[Dataset entries]
/-- The budget of a pool per round in bytes (R232). -/
def State.budget (s : State) (pool lam : Nat) : Nat :=
  let ports := if pool < 16 then [pool] else (List.range 8).map (8 * (pool - 16) + ·) |>.filter fun n => portRole (s.port n) = 1
  (ports.map fun n => s.portShare n lam).foldl (· + ·) 0 / (64 * 10 ^ 9)

/-- The step of a schedule in which the most entries run: every CADENCE up to this power of two divides one of its steps (R209). -/
def Image.busiest (im : Image) : Nat :=
  let h := schedOf 0 im.hdr
  ((List.range 16).filter fun k => h.steps = 0 || decide (ceilDiv h.first (2 ^ k) * 2 ^ k < h.first + h.steps)).foldl max 0

/-- The sum of what those entries of an image that `runs` takes charge a pool in a round of the step. -/
def Image.sumOf (im : Image) (runs : List W64 → Bool) (f : List W64 → Option (Nat × Nat)) (pool r : Nat) : Nat :=
  im.all.foldl (fun n e =>
    if eRound e.2.2 = r && runs e.2.2 then match f e.2.2 with | some (q, b) => if q = pool then n + b else n | none => n else n) 0

/-- The sum of what the entries of an image charge a pool in one round of its busiest step. -/
def Image.sumIn (im : Image) (f : List W64 → Option (Nat × Nat)) (pool r : Nat) : Nat :=
  im.sumOf (fun ws => decide (eCadence ws ≤ im.busiest)) f pool r

/-- The largest per-round charge of a pool. -/
def Image.peak (im : Image) (f : List W64 → Option (Nat × Nat)) (pool : Nat) : Nat :=
  (im.all.map fun e => im.sumIn f pool (eRound e.2.2)).foldl max 0

/-- The streams of an image whose header and table are readable; nothing is counted. -/
def State.imageAt (s : State) (p addr : Nat) : Image :=
  let get := fun (a n : Nat) => match (s.fetchBytes p [] a n).1 with | .ok b => b | .error _ => zeros n
  let h := get addr 256
  let n := min (leAt h 60 4) 4128
  let t := get (addr + 256) (16 * n)
  ⟨h, t, (List.range n).map fun i =>
    let sid := leAt t (16 * i) 2
    let cnt := leAt t (16 * i + 2) 6
    let off := leAt t (16 * i + 8) 8
    ⟨sid, cnt, off, (List.range cnt).map fun e => wordsOf (get (addr + off + 64 * e) 64)⟩⟩

/-- The running schedules of equal or higher priority than partition p, as images with their round length exponents (R234). PRESUMED
(log 129): of two priorities the larger number is the higher. -/
def State.rivals (s : State) (p : Nat) : List (Nat × Image × Nat × Nat) :=
  (List.range 16).filterMap fun o =>
    let q := s.part o
    match q.sched with
    | some h => if o ≠ p && (q.schSt = 2 || q.schSt = 3) && decide ((s.part p).pri ≤ q.pri) then some (o, s.imageAt o h.addr, h.lam, h.mhz) else none
    | none => none

/-- Checks 0x0F and 0x10 (R232, R234). -/
def State.budgetBad (s : State) (p lam cause : Nat) (im : Image) (f : Nat → List W64 → Option (Nat × Nat)) : Option Reject :=
  let rivals := s.rivals p
  let other := fun (pool : Nat) => (rivals.map fun r => ceilDiv (r.2.1.peak (f r.1) pool * 2 ^ lam) (2 ^ r.2.2.1)).foldl (· + ·) 0
  (im.all.find? fun e => match f p e.2.2 with
    | some (pool, b) => 0 < b && decide (s.budget pool lam < im.sumIn (f p) pool (eRound e.2.2) + other pool)
    | none => false).map fun e => ⟨cause, e.1, e.2.1⟩

/-- The entries of one stream of an image. -/
def Image.only (im : Image) (sid : Nat) : Image := { im with streams := im.streams.filter fun t => t.sid = sid }

/-- The bytes that a COLL entry makes a column's collective engine ingest (R233); every column's engine is a pool of its own here. -/
def intake (ws : List W64) : Option (Nat × Nat) := if eKind ws = kColl then some (0, 256 * ef ws 4 23 0) else none

/-- Check 0x11 (R233, R234): bytes that a column's collective stream receives in one round. -/
def State.collectBad (s : State) (p lam mhz : Nat) (im : Image) : Option Reject :=
  let rivals := s.rivals p
  let other := fun (sid : Nat) => (rivals.map fun r => ceilDiv ((r.2.1.only sid).peak intake 0 * 2 ^ lam) (2 ^ r.2.2.1)).foldl (· + ·) 0
  (im.all.find? fun e => eKind e.2.2 = kColl &&
    decide (256 * cyclesPerRound lam mhz < (im.only e.1).sumIn intake 0 (eRound e.2.2) + other e.1)).map fun e => ⟨0x11, e.1, e.2.1⟩

/-- Check 0x04 on the stream table (R206, R208). -/
def State.tableBad (s : State) (p : Nat) (t : Bytes) (n : Nat) : Option Reject :=
  let ids := (List.range n).map fun i => leAt t (16 * i) 2
  ((List.range n).find? fun i =>
    let sid := ids.getD i 0
    !(partStreams (s.part p)).contains sid || decide (2 ^ 40 < leAt t (16 * i + 2) 6) || decide (leAt t (16 * i + 8) 8 % 64 ≠ 0)
      || decide (leAt t (16 * i + 8) 8 < 256 + 16 * n) || (ids.take i).contains sid).map fun i => ⟨4, ids.getD i 0 % 2 ^ 13, noEntry⟩

/-- Checks 0x05 to 0x11 on an image, in order (R230). -/
def State.admission (s : State) (p : Nat) (im : Image) : Option Reject :=
  let q := s.part p
  let h := schedOf 0 im.hdr
  let cpr := cyclesPerRound h.lam h.mhz
  let slotOk := fun (n : Nat) => decide (q.slotFirst ≤ n ∧ n < q.slotFirst + q.slotCount)
  [firstBad 5 im fun t _ ws => s.entryOk p t.sid ws && im.cadenceOk t.sid ws,
    im.carrierBad (carrierCid q),
    firstBad 6 im (roundsOk h.period),
    (im.streams.find? fun t => t.ents.isEmpty).map fun t => ⟨6, t.sid, noEntry⟩,
    firstBad 7 im fun t _ ws => s.insFit t.sid ws false && s.outsFit t.sid ws,
    firstBad 8 im fun t _ ws => (s.slotsNamed t.sid ws).all slotOk,
    firstBad 9 im fun t i ws => im.layerOk t i ws,
    im.streams.findSome? fun t => if isPosStream t.sid then (s.playOuts im t).map fun i => ⟨0x0A, t.sid, i⟩ else none,
    firstBad 0x0B im fun t _ ws => s.ladderOk p im t ws,
    s.tokensBad p im, s.reuseBad p im, s.cyclesBad p cpr im,
    s.budgetBad p h.lam 0x0F im (fun o => s.egress (s.part o)),
    s.budgetBad p h.lam 0x10 im (fun _ => ingress),
    s.collectBad p h.lam h.mhz im].findSome? id

/-- The keys of what a partition is served in priority order (R234): the pools, and the collective engines of the columns. -/
def engineKey (sid : Nat) : Nat := 32 + streamCol sid
def State.charges (s : State) (q : Part) (sid : Nat) (ws : List W64) : List (Nat × Nat) :=
  (s.egress q ws).toList ++ if eKind ws = kColl then [(engineKey sid, 256 * ef ws 4 23 0)] else []

/-- What remains of a pool, or of a column's collective engine, in a round of partition p beside the running schedules of higher priority
(R234): none when there are none. -/
def State.remaining (s : State) (p : Nat) (h : Sched) (key : Nat) : Option Nat :=
  let above := (s.rivals p).filter fun r => (s.part p).pri < (s.part r.1).pri
  let taken := above.map fun r =>
    ceilDiv ((if key < 32 then r.2.1.peak (s.egress (s.part r.1)) key else (r.2.1.only (0x1010 + (key - 32))).peak intake 0) * 2 ^ h.lam)
      (2 ^ r.2.2.1)
  if above.isEmpty then none
  else some ((if key < 32 then s.budget key h.lam else 256 * cyclesPerRound h.lam h.mhz) - taken.foldl (· + ·) 0)

/-- Whether what remains serves an entry in this round (R234). DESIGN CHOICE (log 131): it does while the partition's charges that no round
has carried yet are less than what remains; a charge beyond it is carried by the next rounds. -/
def State.served (s : State) (p sid : Nat) (ws : List W64) : Bool :=
  let q := s.part p
  match q.sched with
  | some h => (s.charges q sid ws).all fun c => match s.remaining p h c.1 with
    | some n => decide (Table.get 0 q.poolDebt c.1 < n)
    | none => true
  | none => true

/-- An entry's charges taken from what remains in this round (R234). -/
def State.chargePools (s : State) (p sid : Nat) (ws : List W64) : State :=
  let q := s.part p
  match q.sched with
  | some h =>
    let cs := (s.charges q sid ws).filter fun c => (s.remaining p h c.1).isSome
    s.updPart p fun q => { q with poolDebt := cs.foldl (fun t c => Table.set 0 t c.1 (Table.get 0 t c.1 + c.2)) q.poolDebt }
  | none => s

/-- The traces of a load's checks in their order (R230, R475): those that passed, and the one that failed, with its cause and stream. -/
def State.traceChecks (s : State) (p cause sid : Nat) : State :=
  let passed := if cause = 0x12 then [] else (List.range 0x12).filter fun i => i < cause
  let s := passed.foldl (fun s i => s.traceLead p 2 i [p, 0, 0]) s
  if cause = 0x13 then s else s.traceLead p 2 (if cause = 0x12 then 0 else cause) [p, cause, sid]

/-- A failed check: STATE rejected, with CAUSE, STREAM and ENTRY (R230). A schedule that is admitted or runs stays so behind what
SCH_LOAD_STATUS shows (R236; log 93). DESIGN CHOICE (log 130): STREAM is 0 where no stream is at fault. -/
def State.rejectLoad (s : State) (p : Nat) (r : Reject) : State :=
  (s.traceChecks p r.cause r.sid).updPart p fun q =>
    let live := r.cause = 0x12
    { q with schSt := if live then q.schSt else 4, schRej := live, schCause := r.cause, schStream := r.sid, schEntry := r.entry }

/-- The countdowns of position c.k.p when a schedule starts (R376). -/
def startCount (d : Option Nat) (pos : Nat) : Nat :=
  match d with
  | some d => (pos % 16 * max (d / 16) 1 + pos / 16 % 16) % d
  | none => 0

/-- A schedule admitted (R230, R376, R395, R396): measured, its streams at their first entries, step F - 1 committed. -/
def State.admitImage (s : State) (p addr : Nat) (im : Image) : State :=
  let h := schedOf addr im.hdr
  let bytes := im.hdr ++ im.table ++ im.streams.flatMap fun t => t.ents.flatMap fun ws => ws.flatMap fun w => natLE 8 w.toNat
  let s := (s.measure 5 p h.steps h.jobId (sha512 bytes)).actAwaits p
  let s := s.updPart p fun q =>
    let streams := (partStreams q).foldl (fun t sid =>
      let e := (im.streams.find? fun x => x.sid = sid).getD ⟨sid, 0, 0, []⟩
      Table.set Stream.reset t sid { Stream.reset with live := true, count := e.count, entry := e.off }) ([] : Table Stream)
    let q := { q with
      st := if q.st = .ready then .running else q.st, schSt := 2, schRej := false, schCause := 0, schStream := 0, schEntry := noEntry, sched := some h
      step := h.first, shift := 0, prevShift := 0, poolDebt := [], streams := streams, layers := [], slipD := 0, slipLabel := 0, slipBest := [], slipApplied := []
      roundIn := [], colls := [], collIn := [], collAsk := [], collRes := [], spill := [], aborted := false, isParked := false, parking := false, parkHost := false, parkStop := false
      stn := { Stn.reset with cfg := q.stn.cfg, committed := BitVec.ofNat 64 h.first - 1, st := 1, retracts := q.stn.retracts,
                              fails := q.stn.fails, poisoned := q.stn.poisoned, drops := q.stn.drops, heldUpd := q.stn.heldUpd } }
    release511 q h.first
  let d := fractionD (s.part p).stn.cfg
  let s := (partPositions (s.part p)).foldl (fun s n => s.updPos n fun x =>
    let g := startCount d n
    { x with g := g, h := g, keepG := g, keepH := g, startG := g, startH := g, blocks := [], tops := [], saves := [], owed := [] }) s
  (slotsOf (s.part p)).foldl (fun s n => s.updSlot n fun x => { keepSlot x with startState := x.state }) s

→ **Work to complete**
Taking the lines above, repeat exactly those from the line that contains "def Image.sumIn (im" through the line that contains "(im.all.find? fun e => match f p e.2.2 with", and both of those lines as well. Include nothing else.

→ **Result of this task**
def Image.sumIn (im : Image) (f : List W64 → Option (Nat × Nat)) (pool r : Nat) : Nat :=
  im.sumOf (fun ws => decide (eCadence ws ≤ im.busiest)) f pool r

/-- The largest per-round charge of a pool. -/
def Image.peak (im : Image) (f : List W64 → Option (Nat × Nat)) (pool : Nat) : Nat :=
  (im.all.map fun e => im.sumIn f pool (eRound e.2.2)).foldl max 0

/-- The streams of an image whose header and table are readable; nothing is counted. -/
def State.imageAt (s : State) (p addr : Nat) : Image :=
  let get := fun (a n : Nat) => match (s.fetchBytes p [] a n).1 with | .ok b => b | .error _ => zeros n
  let h := get addr 256
  let n := min (leAt h 60 4) 4128
  let t := get (addr + 256) (16 * n)
  ⟨h, t, (List.range n).map fun i =>
    let sid := leAt t (16 * i) 2
    let cnt := leAt t (16 * i + 2) 6
    let off := leAt t (16 * i + 8) 8
    ⟨sid, cnt, off, (List.range cnt).map fun e => wordsOf (get (addr + off + 64 * e) 64)⟩⟩

/-- The running schedules of equal or higher priority than partition p, as images with their round length exponents (R234). PRESUMED
(log 129): of two priorities the larger number is the higher. -/
def State.rivals (s : State) (p : Nat) : List (Nat × Image × Nat × Nat) :=
  (List.range 16).filterMap fun o =>
    let q := s.part o
    match q.sched with
    | some h => if o ≠ p && (q.schSt = 2 || q.schSt = 3) && decide ((s.part p).pri ≤ q.pri) then some (o, s.imageAt o h.addr, h.lam, h.mhz) else none
    | none => none

/-- Checks 0x0F and 0x10 (R232, R234). -/
def State.budgetBad (s : State) (p lam cause : Nat) (im : Image) (f : Nat → List W64 → Option (Nat × Nat)) : Option Reject :=
  let rivals := s.rivals p
  let other := fun (pool : Nat) => (rivals.map fun r => ceilDiv (r.2.1.peak (f r.1) pool * 2 ^ lam) (2 ^ r.2.2.1)).foldl (· + ·) 0
  (im.all.find? fun e => match f p e.2.2 with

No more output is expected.